Edited September 18, 2015 by mikegarrison

[Norcalplanner]

Found another video with just the paths taken by the Hermes. This is the distilled essence of the earlier video:

http://www.galactanet.com/martian/hermes.mp4

Edited September 18, 2015 by Norcalplanner

[Streetwind]

Okay so there is no way to imitate "Mars in 39 days" in KSP with ion thrusters or VASMIR?

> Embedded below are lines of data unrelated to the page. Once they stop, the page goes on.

-- ==== Sys2Proof/Tests/Slice0.lean ====
section
/-! SUPPORT. Tests of one step each, expected values from spec/95_test_vectors.md or worked by hand from the
rules named; words written out from 30_encoding.md; ill-formed terms that the checks refuse; and, for each
obligation with hypotheses, a concrete instance that meets them. -/

namespace Sys2Proof.Tests

open Sys2Proof.Machine

/-! ## Helpers -/

def bytes (l : List Nat) : List Byte := l.map (BitVec.ofNat 8)

def samples (l : List Nat) : List Sample := l.map (BitVec.ofNat 16)

/-- A configuration of width, height and FORMAT, the rest at reset. -/
def cfg0 (w h format : Nat) : CfgRegs :=
  { CfgRegs.reset with
    width := BitVec.ofNat 32 w, height := BitVec.ofNat 32 h, format := BitVec.ofNat 32 format }

/-- A state with that configuration latched. -/
def with0 (w h format : Nat) : State := { State.reset with cfg := cfg0 w h format }

/-- The same with the window holding rows 0, 1, … -/
def image (w h format : Nat) (rows : List (List Nat)) : State :=
  { with0 w h format with win := rows.zipIdx.map fun r => (r.2, samples r.1) }

/-- A field of the next state, none where there is no next state. -/
def get {α : Type} (r : Result) (f : State → α) : Option α :=
  match r with
  | .next s => some (f s)
  | _ => none

def rgbNat (s : State) : Nat × Nat × Nat := (s.dp.rgb.r.toNat, s.dp.rgb.g.toNat, s.dp.rgb.b.toNat)

def rgb8Nat (s : State) : Nat × Nat × Nat := (s.dp.rgb8.r.toNat, s.dp.rgb8.g.toNat, s.dp.rgb8.b.toNat)

def yccNat (s : State) : Nat × Nat × Nat := (s.dp.ycc.y.toNat, s.dp.ycc.cb.toNat, s.dp.ycc.cr.toNat)

def chromaNat (s : State) : Nat × Nat := (s.dp.chroma.cb.toNat, s.dp.chroma.cr.toNat)

def rgb8 (r g b : Nat) : Rgb8 := ⟨BitVec.ofNat 8 r, BitVec.ofNat 8 g, BitVec.ofNat 8 b⟩

def status (s : State) : Nat := s.statusWord.toNat

/-- A state that an encode is in. -/
def running (m : Mode) (o : EncOp) (f : Fsm) (cfg : CfgRegs) : State :=
  { State.reset with cfg := cfg, mode := m, op := o, fsm := f }

/-- P3's configuration: 4×4, RAW8, RGGB, 4:4:4, FAST. -/
def cfgP3 : CfgRegs := cfg0 4 4 0x00010000

/-- A buffer-mode configuration with three small disjoint ranges. -/
def cfgBuf : CfgRegs :=
  { cfgP3 with
    inAddr := 0x100#32, inLen := 16#32, outAddr := 0x200#32, outCap := 4#32, outSizeAddr := 0x300#32 }

def tile : List (List Nat) :=
  [[200, 100, 200, 100], [100, 50, 100, 50], [200, 100, 200, 100], [100, 50, 100, 50]]

/-! ## Ill-formed terms that WellFormed refuses -/

theorem test_wellFormed_cmdReserved : (Instr.cmdReserved 3#4).wellFormed = false := by decide
theorem test_wellFormed_hostRead : (Instr.hostRead 0x06#8).wellFormed = false := by decide
theorem test_wellFormed_hostWrite : (Instr.hostWrite 0x11#8 0#32).wellFormed = false := by decide
theorem test_wellFormed_pixfmtReserved : (Instr.pixfmtReserved 5#3).wellFormed = false := by decide
theorem test_wellFormed_csc420Even : (Instr.csc420Even 1).wellFormed = false := by decide
theorem test_wellFormed_csc420Odd : (Instr.csc420Odd 2).wellFormed = false := by decide
theorem test_wellFormed_wait : (Instr.wait 5#4).wellFormed = false := by decide

/-! ## Words written out from 30_encoding.md, one for each constructor -/

theorem test_decode_commands :
    [decode (.cmd 0b11111111111111111111111111110000#32),
     decode (.cmd 0b00000000000000000000000000000001#32),
     decode (.cmd 0b10000000000000000000000000000010#32),
     decode (.cmd 0b00000000000000000000000000010011#32),
     decode (.cmd 0b00000000000000000000000000000100#32),
     decode (.cmd 0b00000000000000000000000000001111#32)]
    = [.ok .nop, .ok .encodeStream, .ok .encodeBuffer, .ok .estimate, .ok (.cmdReserved 4#4),
       .ok (.cmdReserved 15#4)] := by decide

You can do it in KSP just fine, thanks to the absurdly overpowered ion drives and tiny solar system with tiny dV costs. Flying from low Kerbin orbit to Duna in 39 Earth days (156 Kerbin days) requires only ~1130 m/s (about 50 more than a Hohmann transfer). Doing it in 39 Kerbin days requires 5,150 m/s, assuming you aerobrake, and that's possible (if inefficient) even with a single-stage chemical rocket. With nukes or ion drives, it's effortless. Of course, that kind of aerocapture will probably incinerate your craft, so let's do it without: 11,900 m/s. That barely still works with nukes, and would be quite comfortable with a two-stage rocket (one chemical, one nuclear). Ion drives could still do it effortlessly though. Add in mods like Near Future, offering advanced electric drives and power sources to go with them, and that kind of dV would be considered "low-ish"

It's IRL that it's completely impossible, VASIMR yes or no. There is no power source existing today that's even within an order of magnitude of the power/weight ratio required to pull off such a feat - and nothing in that direction is being actively developed either.